When in Greece I met Old Calendarist monks born and raised in central Africa. It was a reminder their is neither male nor female, Greek nor Jew, among us.
As to Bill Cosby's comments, they sadly could be applied to the poorest whites around here. The difference being that the inability to communicate by poor blacks is likely to be upheld by some as not a problem but society's failure to recognise their equally valid language form? Quite how the social engineers arrive at this conclusion escapes me, and no doubt others!
I sometimes have to challenge other people's behaviour towards members of one or other minority. The most recent incident happened 10 days. The person challenged, resentful about it, asked whether I was doing so because of some 'politically correct' attitude on my part. My response was, "No, it was because of something I percieved as an expression of conscious or unconscious bigotry. And as our disability organisation was supposed to welcome all, such expressions clearly had no place". Sadly the person concerned could see no further than this challenge being an expression of 'political correctness'.
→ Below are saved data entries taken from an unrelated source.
@[simp] theorem setGpioOe_i2c (x : BitVec 30) (s : State) : (setGpioOe x s).i2c = s.i2c := rfl
@[simp] theorem setGpioOe_ctrl (x : BitVec 30) (s : State) : (setGpioOe x s).ctrl = s.ctrl := rfl
@[simp] theorem setGpioOe_resets (x : BitVec 30) (s : State) : (setGpioOe x s).resets = s.resets := rfl
@[simp] theorem setGpioOe_io (x : BitVec 30) (s : State) : (setGpioOe x s).io = s.io := rfl
@[simp] theorem setGpioOe_pads (x : BitVec 30) (s : State) : (setGpioOe x s).pads = s.pads := rfl
@[simp] theorem setGpioOe_sio (x : BitVec 30) (s : State) :
    (setGpioOe x s).sio = { s.sio with gpioOe := x } := rfl
@[simp] theorem setGpioOe_wires (x : BitVec 30) (s : State) : (setGpioOe x s).wires = s.wires := rfl
@[simp] theorem setGpioOe_trace (x : BitVec 30) (s : State) : (setGpioOe x s).trace = s.trace := rfl
@[simp] theorem setGpioOe_marks (x : BitVec 30) (s : State) : (setGpioOe x s).marks = s.marks := rfl
@[simp] theorem setGpioOe_host (x : BitVec 30) (s : State) : (setGpioOe x s).host = s.host := rfl
@[simp] theorem setGpioOe_script (x : BitVec 30) (s : State) : (setGpioOe x s).script = s.script := rfl
@[simp] theorem setGpioOe_draws (x : BitVec 30) (s : State) : (setGpioOe x s).draws = s.draws := rfl

@[simp] theorem emitEnv_i2c (ev : BusEvent) (s : State) : (emitEnv ev s).i2c = s.i2c := rfl
@[simp] theorem emitEnv_ctrl (ev : BusEvent) (s : State) : (emitEnv ev s).ctrl = s.ctrl := rfl
@[simp] theorem emitEnv_resets (ev : BusEvent) (s : State) : (emitEnv ev s).resets = s.resets := rfl
@[simp] theorem emitEnv_io (ev : BusEvent) (s : State) : (emitEnv ev s).io = s.io := rfl
@[simp] theorem emitEnv_pads (ev : BusEvent) (s : State) : (emitEnv ev s).pads = s.pads := rfl
@[simp] theorem emitEnv_sio (ev : BusEvent) (s : State) : (emitEnv ev s).sio = s.sio := rfl
@[simp] theorem emitEnv_wires (ev : BusEvent) (s : State) : (emitEnv ev s).wires = s.wires := rfl
@[simp] theorem emitEnv_trace (ev : BusEvent) (s : State) :
    (emitEnv ev s).trace = s.trace ++ [⟨ev, wired s⟩] := rfl
@[simp] theorem emitEnv_marks (ev : BusEvent) (s : State) : (emitEnv ev s).marks = s.marks := rfl
@[simp] theorem emitEnv_host (ev : BusEvent) (s : State) : (emitEnv ev s).host = s.host := rfl
@[simp] theorem emitEnv_script (ev : BusEvent) (s : State) : (emitEnv ev s).script = s.script := rfl
@[simp] theorem emitEnv_draws (ev : BusEvent) (s : State) : (emitEnv ev s).draws = s.draws := rfl

@[simp] theorem emit_i2c (ev : BusEvent) (s : State) : (emit ev s).i2c = s.i2c := rfl
@[simp] theorem emit_ctrl (ev : BusEvent) (s : State) :
    (emit ev s).ctrl = { s.ctrl with segments :=
      s.ctrl.segments ++ eventSegments (hcntEff s.i2c).toNat (lcntEff s.i2c).toNat ev } := rfl
@[simp] theorem emit_resets (ev : BusEvent) (s : State) : (emit ev s).resets = s.resets := rfl
@[simp] theorem emit_io (ev : BusEvent) (s : State) : (emit ev s).io = s.io := rfl
@[simp] theorem emit_pads (ev : BusEvent) (s : State) : (emit ev s).pads = s.pads := rfl
@[simp] theorem emit_sio (ev : BusEvent) (s : State) : (emit ev s).sio = s.sio := rfl
@[simp] theorem emit_wires (ev : BusEvent) (s : State) : (emit ev s).wires = s.wires := rfl
@[simp] theorem emit_trace (ev : BusEvent) (s : State) :
    (emit ev s).trace = s.trace ++ [⟨ev, wired s⟩] := rfl
@[simp] theorem emit_marks (ev : BusEvent) (s : State) : (emit ev s).marks = s.marks := rfl
@[simp] theorem emit_host (ev : BusEvent) (s : State) : (emit ev s).host = s.host := rfl
@[simp] theorem emit_script (ev : BusEvent) (s : State) : (emit ev s).script = s.script := rfl
@[simp] theorem emit_draws (ev : BusEvent) (s : State) : (emit ev s).draws = s.draws := rfl

@[simp] theorem abortEntry_i2c (src : AbortSource) (s : State) :
    (abortEntry src s).i2c = { s.i2c with
      abrtSource := s.i2c.abrtSource ||| (1#17 <<< src.code)
      txFlushCnt := BitVec.ofNat 9 s.ctrl.txq.length } := rfl
@[simp] theorem abortEntry_ctrl (src : AbortSource) (s : State) :
    (abortEntry src s).ctrl = { s.ctrl with
      txq := [], shift := none, owned := false, rxAckPending := false, flushHold := true
      raw := { s.ctrl.raw with txAbrt := true } } := rfl
@[simp] theorem abortEntry_resets (src : AbortSource) (s : State) :
    (abortEntry src s).resets = s.resets := rfl
@[simp] theorem abortEntry_io (src : AbortSource) (s : State) : (abortEntry src s).io = s.io := rfl
@[simp] theorem abortEntry_pads (src : AbortSource) (s : State) :
    (abortEntry src s).pads = s.pads := rfl
@[simp] theorem abortEntry_sio (src : AbortSource) (s : State) : (abortEntry src s).sio = s.sio := rfl
@[simp] theorem abortEntry_wires (src : AbortSource) (s : State) :
    (abortEntry src s).wires = s.wires := rfl
@[simp] theorem abortEntry_trace (src : AbortSource) (s : State) :
    (abortEntry src s).trace = s.trace := rfl
@[simp] theorem abortEntry_marks (src : AbortSource) (s : State) :
    (abortEntry src s).marks = s.marks := rfl
@[simp] theorem abortEntry_host (src : AbortSource) (s : State) :
    (abortEntry src s).host = s.host := rfl
@[simp] theorem abortEntry_script (src : AbortSource) (s : State) :
    (abortEntry src s).script = s.script := rfl
@[simp] theorem abortEntry_draws (src : AbortSource) (s : State) :
    (abortEntry src s).draws = s.draws := rfl

@[simp] theorem clearAbortSource_i2c (s : State) :
    (clearAbortSource s).i2c = { s.i2c with
      abrtSource := 0, txFlushCnt := Config.freeFlushCnt s.draws } := rfl
@[simp] theorem clearAbortSource_ctrl (s : State) :
    (clearAbortSource s).ctrl = { s.ctrl with flushHold := false } := rfl
@[simp] theorem clearAbortSource_resets (s : State) : (clearAbortSource s).resets = s.resets := rfl
@[simp] theorem clearAbortSource_io (s : State) : (clearAbortSource s).io = s.io := rfl
@[simp] theorem clearAbortSource_pads (s : State) : (clearAbortSource s).pads = s.pads := rfl
@[simp] theorem clearAbortSource_sio (s : State) : (clearAbortSource s).sio = s.sio := rfl
@[simp] theorem clearAbortSource_wires (s : State) : (clearAbortSource s).wires = s.wires := rfl
@[simp] theorem clearAbortSource_trace (s : State) : (clearAbortSource s).trace = s.trace := rfl
@[simp] theorem clearAbortSource_marks (s : State) : (clearAbortSource s).marks = s.marks := rfl
@[simp] theorem clearAbortSource_host (s : State) : (clearAbortSource s).host = s.host := rfl
@[simp] theorem clearAbortSource_script (s : State) : (clearAbortSource s).script = s.script := rfl
@[simp] theorem clearAbortSource_draws (s : State) : (clearAbortSource s).draws = s.draws + 1 := rfl

@[simp] theorem raiseFault_i2c (f : Fault) (s : State) : (raiseFault f s).i2c = s.i2c := rfl
@[simp] theorem raiseFault_ctrl (f : Fault) (s : State) : (raiseFault f s).ctrl = s.ctrl := rfl
@[simp] theorem raiseFault_resets (f : Fault) (s : State) : (raiseFault f s).resets = s.resets := rfl
@[simp] theorem raiseFault_io (f : Fault) (s : State) : (raiseFault f s).io = s.io := rfl
@[simp] theorem raiseFault_pads (f : Fault) (s : State) : (raiseFault f s).pads = s.pads := rfl
@[simp] theorem raiseFault_sio (f : Fault) (s : State) : (raiseFault f s).sio = s.sio := rfl
@[simp] theorem raiseFault_wires (f : Fault) (s : State) : (raiseFault f s).wires = s.wires := rfl
@[simp] theorem raiseFault_trace (f : Fault) (s : State) : (raiseFault f s).trace = s.trace := rfl
@[simp] theorem raiseFault_marks (f : Fault) (s : State) :
    (raiseFault f s).marks = { s.marks with faulted := s.marks.faulted ++ [f] } := rfl
@[simp] theorem raiseFault_host (f : Fault) (s : State) : (raiseFault f s).host = s.host := rfl
@[simp] theorem raiseFault_script (f : Fault) (s : State) : (raiseFault f s).script = s.script := rfl
@[simp] theorem raiseFault_draws (f : Fault) (s : State) : (raiseFault f s).draws = s.draws := rfl

@[simp] theorem updWires_i2c (f : Wires → Wires) (s : State) : (updWires f s).i2c = s.i2c := rfl
@[simp] theorem updWires_ctrl (f : Wires → Wires) (s : State) : (updWires f s).ctrl = s.ctrl := rfl
@[simp] theorem updWires_resets (f : Wires → Wires) (s : State) :
    (updWires f s).resets = s.resets := rfl
@[simp] theorem updWires_io (f : Wires → Wires) (s : State) : (updWires f s).io = s.io := rfl
@[simp] theorem updWires_pads (f : Wires → Wires) (s : State) : (updWires f s).pads = s.pads := rfl
@[simp] theorem updWires_sio (f : Wires → Wires) (s : State) : (updWires f s).sio = s.sio := rfl
@[simp] theorem updWires_wires (f : Wires → Wires) (s : State) : (updWires f s).wires = f s.wires := rfl
@[simp] theorem updWires_trace (f : Wires → Wires) (s : State) : (updWires f s).trace = s.trace := rfl
@[simp] theorem updWires_marks (f : Wires → Wires) (s : State) : (updWires f s).marks = s.marks := rfl
@[simp] theorem updWires_host (f : Wires → Wires) (s : State) : (updWires f s).host = s.host := rfl
@[simp] theorem updWires_script (f : Wires → Wires) (s : State) :
    (updWires f s).script = s.script := rfl
@[simp] theorem updWires_draws (f : Wires → Wires) (s : State) : (updWires f s).draws = s.draws := rfl

@[simp] theorem release_i2c (i : Fin 25) (s : State) : (release i s).i2c = s.i2c := rfl
@[simp] theorem release_ctrl (i : Fin 25) (s : State) : (release i s).ctrl = s.ctrl := rfl
@[simp] theorem release_resets (i : Fin 25) (s : State) :
    (release i s).resets = { s.resets with done := s.resets.done ||| (1#25 <<< i.val) } := rfl
@[simp] theorem release_io (i : Fin 25) (s : State) : (release i s).io = s.io := rfl
@[simp] theorem release_pads (i : Fin 25) (s : State) : (release i s).pads = s.pads := rfl
@[simp] theorem release_sio (i : Fin 25) (s : State) : (release i s).sio = s.sio := rfl
@[simp] theorem release_wires (i : Fin 25) (s : State) : (release i s).wires = s.wires := rfl
@[simp] theorem release_trace (i : Fin 25) (s : State) : (release i s).trace = s.trace := rfl
@[simp] theorem release_marks (i : Fin 25) (s : State) : (release i s).marks = s.marks := rfl
@[simp] theorem release_host (i : Fin 25) (s : State) : (release i s).host = s.host := rfl
@[simp] theorem release_script (i : Fin 25) (s : State) : (release i s).script = s.script := rfl
@[simp] theorem release_draws (i : Fin 25) (s : State) : (release i s).draws = s.draws := rfl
So-called 'political correctness' is something I some grave reservations about. It appears selective and politically motivated. It has one particular characteristic I really struggle with, which could be summed up simply - "The intolerance of tolerance". Paradoxically many of those who advocate it are children of the enlightenment who greatly critizise believers, especially Christians. They talk of Christianty's closed belief system, with its ridiculous dogmas and lists of cardinals sins. But in what way are they different from that they supposedly understand and freely critizise? For me the guiding principle of accepting my neighbour is much better illustrated in the Parable of the Good Samaritan.